Nothing but the data below, returned exactly, should appear in the answer.

Records for the exercise »
********

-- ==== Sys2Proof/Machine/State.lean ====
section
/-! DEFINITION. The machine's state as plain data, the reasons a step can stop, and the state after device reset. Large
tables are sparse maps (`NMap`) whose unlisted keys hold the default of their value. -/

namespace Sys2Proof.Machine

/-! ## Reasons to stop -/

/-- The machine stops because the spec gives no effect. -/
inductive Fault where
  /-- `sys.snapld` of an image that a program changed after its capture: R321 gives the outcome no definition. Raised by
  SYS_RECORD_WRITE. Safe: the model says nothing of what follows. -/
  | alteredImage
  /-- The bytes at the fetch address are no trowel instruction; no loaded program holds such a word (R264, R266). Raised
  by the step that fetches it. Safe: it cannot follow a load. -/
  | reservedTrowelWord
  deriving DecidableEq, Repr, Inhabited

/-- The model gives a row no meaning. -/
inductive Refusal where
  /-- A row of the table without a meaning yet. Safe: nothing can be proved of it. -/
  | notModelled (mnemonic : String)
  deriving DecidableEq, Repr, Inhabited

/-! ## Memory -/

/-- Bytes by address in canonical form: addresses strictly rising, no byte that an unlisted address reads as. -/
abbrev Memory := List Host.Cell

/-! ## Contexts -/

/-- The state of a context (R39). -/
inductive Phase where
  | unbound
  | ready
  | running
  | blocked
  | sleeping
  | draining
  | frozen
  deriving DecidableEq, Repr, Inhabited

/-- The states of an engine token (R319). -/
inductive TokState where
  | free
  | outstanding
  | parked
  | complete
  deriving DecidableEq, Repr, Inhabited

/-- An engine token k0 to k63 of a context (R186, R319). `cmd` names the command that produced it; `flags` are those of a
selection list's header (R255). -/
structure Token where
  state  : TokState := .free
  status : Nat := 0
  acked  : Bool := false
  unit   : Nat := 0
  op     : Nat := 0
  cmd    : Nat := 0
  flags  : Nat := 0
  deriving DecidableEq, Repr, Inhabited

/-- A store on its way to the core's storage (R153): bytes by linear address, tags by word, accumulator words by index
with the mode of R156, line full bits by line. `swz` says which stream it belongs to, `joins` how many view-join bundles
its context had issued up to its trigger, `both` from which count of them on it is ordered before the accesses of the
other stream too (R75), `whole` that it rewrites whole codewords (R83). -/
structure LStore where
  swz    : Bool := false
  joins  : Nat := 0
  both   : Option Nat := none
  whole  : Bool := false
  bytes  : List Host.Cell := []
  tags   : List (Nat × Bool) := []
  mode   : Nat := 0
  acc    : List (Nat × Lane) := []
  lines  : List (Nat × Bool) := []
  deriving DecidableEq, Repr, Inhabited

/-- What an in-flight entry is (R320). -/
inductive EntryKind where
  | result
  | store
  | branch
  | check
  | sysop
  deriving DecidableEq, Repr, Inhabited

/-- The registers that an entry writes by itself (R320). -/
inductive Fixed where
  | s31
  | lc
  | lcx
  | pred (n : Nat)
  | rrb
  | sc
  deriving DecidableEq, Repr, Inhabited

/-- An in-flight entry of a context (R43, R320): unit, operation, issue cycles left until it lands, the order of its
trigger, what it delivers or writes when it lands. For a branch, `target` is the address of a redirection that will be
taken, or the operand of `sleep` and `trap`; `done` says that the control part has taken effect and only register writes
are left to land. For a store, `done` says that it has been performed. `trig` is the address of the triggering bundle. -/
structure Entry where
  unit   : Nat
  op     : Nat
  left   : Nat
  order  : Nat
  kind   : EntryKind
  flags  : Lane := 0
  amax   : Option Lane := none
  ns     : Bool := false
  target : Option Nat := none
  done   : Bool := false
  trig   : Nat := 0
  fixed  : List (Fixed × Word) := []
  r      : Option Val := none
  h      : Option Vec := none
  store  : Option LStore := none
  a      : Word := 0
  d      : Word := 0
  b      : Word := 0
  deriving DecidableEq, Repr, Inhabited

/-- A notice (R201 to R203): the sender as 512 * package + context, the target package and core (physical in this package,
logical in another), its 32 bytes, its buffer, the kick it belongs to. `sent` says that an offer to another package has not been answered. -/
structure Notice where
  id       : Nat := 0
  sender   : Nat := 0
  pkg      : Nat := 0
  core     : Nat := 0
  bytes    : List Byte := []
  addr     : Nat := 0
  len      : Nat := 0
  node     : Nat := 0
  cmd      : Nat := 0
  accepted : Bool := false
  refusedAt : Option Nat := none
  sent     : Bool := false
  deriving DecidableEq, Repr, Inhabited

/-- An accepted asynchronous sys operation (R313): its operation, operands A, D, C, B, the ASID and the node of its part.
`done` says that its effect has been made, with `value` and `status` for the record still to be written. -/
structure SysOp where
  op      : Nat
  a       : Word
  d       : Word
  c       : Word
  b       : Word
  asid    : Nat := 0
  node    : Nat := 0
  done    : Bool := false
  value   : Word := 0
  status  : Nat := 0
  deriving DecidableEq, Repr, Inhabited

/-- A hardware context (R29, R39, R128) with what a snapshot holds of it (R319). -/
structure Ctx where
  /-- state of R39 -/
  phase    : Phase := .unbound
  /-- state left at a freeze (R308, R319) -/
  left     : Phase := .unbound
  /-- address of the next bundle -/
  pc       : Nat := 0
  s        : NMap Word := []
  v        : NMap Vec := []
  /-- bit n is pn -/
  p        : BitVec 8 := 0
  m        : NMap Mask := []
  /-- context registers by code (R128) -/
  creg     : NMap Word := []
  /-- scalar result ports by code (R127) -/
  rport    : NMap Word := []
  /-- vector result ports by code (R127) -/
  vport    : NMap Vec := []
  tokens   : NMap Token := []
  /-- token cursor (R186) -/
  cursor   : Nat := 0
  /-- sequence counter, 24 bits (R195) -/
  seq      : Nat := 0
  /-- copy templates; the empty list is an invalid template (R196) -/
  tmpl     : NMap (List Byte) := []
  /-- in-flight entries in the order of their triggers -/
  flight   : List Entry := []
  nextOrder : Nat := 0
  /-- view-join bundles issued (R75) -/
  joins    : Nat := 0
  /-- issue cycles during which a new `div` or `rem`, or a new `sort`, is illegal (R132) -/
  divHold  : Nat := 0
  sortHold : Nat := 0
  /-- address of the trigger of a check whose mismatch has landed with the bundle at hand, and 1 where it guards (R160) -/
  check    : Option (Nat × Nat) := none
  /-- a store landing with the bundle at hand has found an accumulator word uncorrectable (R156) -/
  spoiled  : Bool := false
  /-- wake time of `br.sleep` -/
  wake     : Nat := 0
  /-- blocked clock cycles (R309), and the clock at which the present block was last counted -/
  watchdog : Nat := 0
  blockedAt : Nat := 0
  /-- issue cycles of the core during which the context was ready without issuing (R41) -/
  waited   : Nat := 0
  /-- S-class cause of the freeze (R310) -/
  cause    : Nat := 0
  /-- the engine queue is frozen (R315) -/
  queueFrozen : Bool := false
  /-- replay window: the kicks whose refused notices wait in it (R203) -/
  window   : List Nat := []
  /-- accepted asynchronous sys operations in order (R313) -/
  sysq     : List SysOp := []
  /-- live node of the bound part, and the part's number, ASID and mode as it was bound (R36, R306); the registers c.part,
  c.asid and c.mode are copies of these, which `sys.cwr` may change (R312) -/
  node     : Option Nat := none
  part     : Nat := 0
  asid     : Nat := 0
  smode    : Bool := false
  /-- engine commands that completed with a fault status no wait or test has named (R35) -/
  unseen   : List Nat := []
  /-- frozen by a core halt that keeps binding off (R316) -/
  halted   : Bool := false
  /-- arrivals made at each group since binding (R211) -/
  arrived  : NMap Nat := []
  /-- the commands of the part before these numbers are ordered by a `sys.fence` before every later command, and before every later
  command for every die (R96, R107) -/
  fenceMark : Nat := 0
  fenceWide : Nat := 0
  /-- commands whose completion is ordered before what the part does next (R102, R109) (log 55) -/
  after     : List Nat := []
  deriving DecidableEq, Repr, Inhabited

********

Result of the exercise »
-- ==== Sys2Proof/Machine/State.lean ====
section
/-! DEFINITION. The machine's state as plain data, the reasons a step can stop, and the state after device reset. Large
tables are sparse maps (`NMap`) whose unlisted keys hold the default of their value. -/

namespace Sys2Proof.Machine

/-! ## Reasons to stop -/

/-- The machine stops because the spec gives no effect. -/
inductive Fault where
  /-- `sys.snapld` of an image that a program changed after its capture: R321 gives the outcome no definition. Raised by
  SYS_RECORD_WRITE. Safe: the model says nothing of what follows. -/
  | alteredImage
  /-- The bytes at the fetch address are no trowel instruction; no loaded program holds such a word (R264, R266). Raised
  by the step that fetches it. Safe: it cannot follow a load. -/
  | reservedTrowelWord
  deriving DecidableEq, Repr, Inhabited

/-- The model gives a row no meaning. -/
inductive Refusal where
  /-- A row of the table without a meaning yet. Safe: nothing can be proved of it. -/
  | notModelled (mnemonic : String)
  deriving DecidableEq, Repr, Inhabited

/-! ## Memory -/

/-- Bytes by address in canonical form: addresses strictly rising, no byte that an unlisted address reads as. -/
abbrev Memory := List Host.Cell

/-! ## Contexts -/

/-- The state of a context (R39). -/
inductive Phase where
  | unbound
  | ready
  | running
  | blocked
  | sleeping
  | draining
  | frozen
  deriving DecidableEq, Repr, Inhabited

/-- The states of an engine token (R319). -/
inductive TokState where
  | free
  | outstanding
  | parked
  | complete
  deriving DecidableEq, Repr, Inhabited

/-- An engine token k0 to k63 of a context (R186, R319). `cmd` names the command that produced it; `flags` are those of a
selection list's header (R255). -/
structure Token where
  state  : TokState := .free
  status : Nat := 0
  acked  : Bool := false
  unit   : Nat := 0
  op     : Nat := 0
  cmd    : Nat := 0
  flags  : Nat := 0
  deriving DecidableEq, Repr, Inhabited

/-- A store on its way to the core's storage (R153): bytes by linear address, tags by word, accumulator words by index
with the mode of R156, line full bits by line. `swz` says which stream it belongs to, `joins` how many view-join bundles
its context had issued up to its trigger, `both` from which count of them on it is ordered before the accesses of the
other stream too (R75), `whole` that it rewrites whole codewords (R83). -/
structure LStore where
  swz    : Bool := false
  joins  : Nat := 0
  both   : Option Nat := none
  whole  : Bool := false
  bytes  : List Host.Cell := []
  tags   : List (Nat × Bool) := []
  mode   : Nat := 0
  acc    : List (Nat × Lane) := []
  lines  : List (Nat × Bool) := []
  deriving DecidableEq, Repr, Inhabited

/-- What an in-flight entry is (R320). -/
inductive EntryKind where
  | result
  | store
  | branch
  | check
  | sysop
  deriving DecidableEq, Repr, Inhabited

/-- The registers that an entry writes by itself (R320). -/
inductive Fixed where
  | s31
  | lc
  | lcx
  | pred (n : Nat)
  | rrb
  | sc
  deriving DecidableEq, Repr, Inhabited

/-- An in-flight entry of a context (R43, R320): unit, operation, issue cycles left until it lands, the order of its
trigger, what it delivers or writes when it lands. For a branch, `target` is the address of a redirection that will be
taken, or the operand of `sleep` and `trap`; `done` says that the control part has taken effect and only register writes
are left to land. For a store, `done` says that it has been performed. `trig` is the address of the triggering bundle. -/
structure Entry where
  unit   : Nat
  op     : Nat
  left   : Nat
  order  : Nat
  kind   : EntryKind
  flags  : Lane := 0
  amax   : Option Lane := none
  ns     : Bool := false
  target : Option Nat := none
  done   : Bool := false
  trig   : Nat := 0
  fixed  : List (Fixed × Word) := []
  r      : Option Val := none
  h      : Option Vec := none
  store  : Option LStore := none
  a      : Word := 0
  d      : Word := 0
  b      : Word := 0
  deriving DecidableEq, Repr, Inhabited

/-- A notice (R201 to R203): the sender as 512 * package + context, the target package and core (physical in this package,
logical in another), its 32 bytes, its buffer, the kick it belongs to. `sent` says that an offer to another package has not been answered. -/
structure Notice where
  id       : Nat := 0
  sender   : Nat := 0
  pkg      : Nat := 0
  core     : Nat := 0
  bytes    : List Byte := []
  addr     : Nat := 0
  len      : Nat := 0
  node     : Nat := 0
  cmd      : Nat := 0
  accepted : Bool := false
  refusedAt : Option Nat := none
  sent     : Bool := false
  deriving DecidableEq, Repr, Inhabited

/-- An accepted asynchronous sys operation (R313): its operation, operands A, D, C, B, the ASID and the node of its part.
`done` says that its effect has been made, with `value` and `status` for the record still to be written. -/
structure SysOp where
  op      : Nat
  a       : Word
  d       : Word
  c       : Word
  b       : Word
  asid    : Nat := 0
  node    : Nat := 0
  done    : Bool := false
  value   : Word := 0
  status  : Nat := 0
  deriving DecidableEq, Repr, Inhabited

/-- A hardware context (R29, R39, R128) with what a snapshot holds of it (R319). -/
structure Ctx where
  /-- state of R39 -/
  phase    : Phase := .unbound
  /-- state left at a freeze (R308, R319) -/
  left     : Phase := .unbound
  /-- address of the next bundle -/
  pc       : Nat := 0
  s        : NMap Word := []
  v        : NMap Vec := []
  /-- bit n is pn -/
  p        : BitVec 8 := 0
  m        : NMap Mask := []
  /-- context registers by code (R128) -/
  creg     : NMap Word := []
  /-- scalar result ports by code (R127) -/
  rport    : NMap Word := []
  /-- vector result ports by code (R127) -/
  vport    : NMap Vec := []
  tokens   : NMap Token := []
  /-- token cursor (R186) -/
  cursor   : Nat := 0
  /-- sequence counter, 24 bits (R195) -/
  seq      : Nat := 0
  /-- copy templates; the empty list is an invalid template (R196) -/
  tmpl     : NMap (List Byte) := []
  /-- in-flight entries in the order of their triggers -/
  flight   : List Entry := []
  nextOrder : Nat := 0
  /-- view-join bundles issued (R75) -/
  joins    : Nat := 0
  /-- issue cycles during which a new `div` or `rem`, or a new `sort`, is illegal (R132) -/
  divHold  : Nat := 0
  sortHold : Nat := 0
  /-- address of the trigger of a check whose mismatch has landed with the bundle at hand, and 1 where it guards (R160) -/
  check    : Option (Nat × Nat) := none
  /-- a store landing with the bundle at hand has found an accumulator word uncorrectable (R156) -/
  spoiled  : Bool := false
  /-- wake time of `br.sleep` -/
  wake     : Nat := 0
  /-- blocked clock cycles (R309), and the clock at which the present block was last counted -/
  watchdog : Nat := 0
  blockedAt : Nat := 0
  /-- issue cycles of the core during which the context was ready without issuing (R41) -/
  waited   : Nat := 0
  /-- S-class cause of the freeze (R310) -/
  cause    : Nat := 0
  /-- the engine queue is frozen (R315) -/
  queueFrozen : Bool := false
  /-- replay window: the kicks whose refused notices wait in it (R203) -/
  window   : List Nat := []
  /-- accepted asynchronous sys operations in order (R313) -/
  sysq     : List SysOp := []
  /-- live node of the bound part, and the part's number, ASID and mode as it was bound (R36, R306); the registers c.part,
  c.asid and c.mode are copies of these, which `sys.cwr` may change (R312) -/
  node     : Option Nat := none
  part     : Nat := 0
  asid     : Nat := 0
  smode    : Bool := false
  /-- engine commands that completed with a fault status no wait or test has named (R35) -/
  unseen   : List Nat := []
  /-- frozen by a core halt that keeps binding off (R316) -/
  halted   : Bool := false
  /-- arrivals made at each group since binding (R211) -/
  arrived  : NMap Nat := []
  /-- the commands of the part before these numbers are ordered by a `sys.fence` before every later command, and before every later
  command for every die (R96, R107) -/
  fenceMark : Nat := 0
  fenceWide : Nat := 0
  /-- commands whose completion is ordered before what the part does next (R102, R109) (log 55) -/
  after     : List Nat := []
  deriving DecidableEq, Repr, Inhabited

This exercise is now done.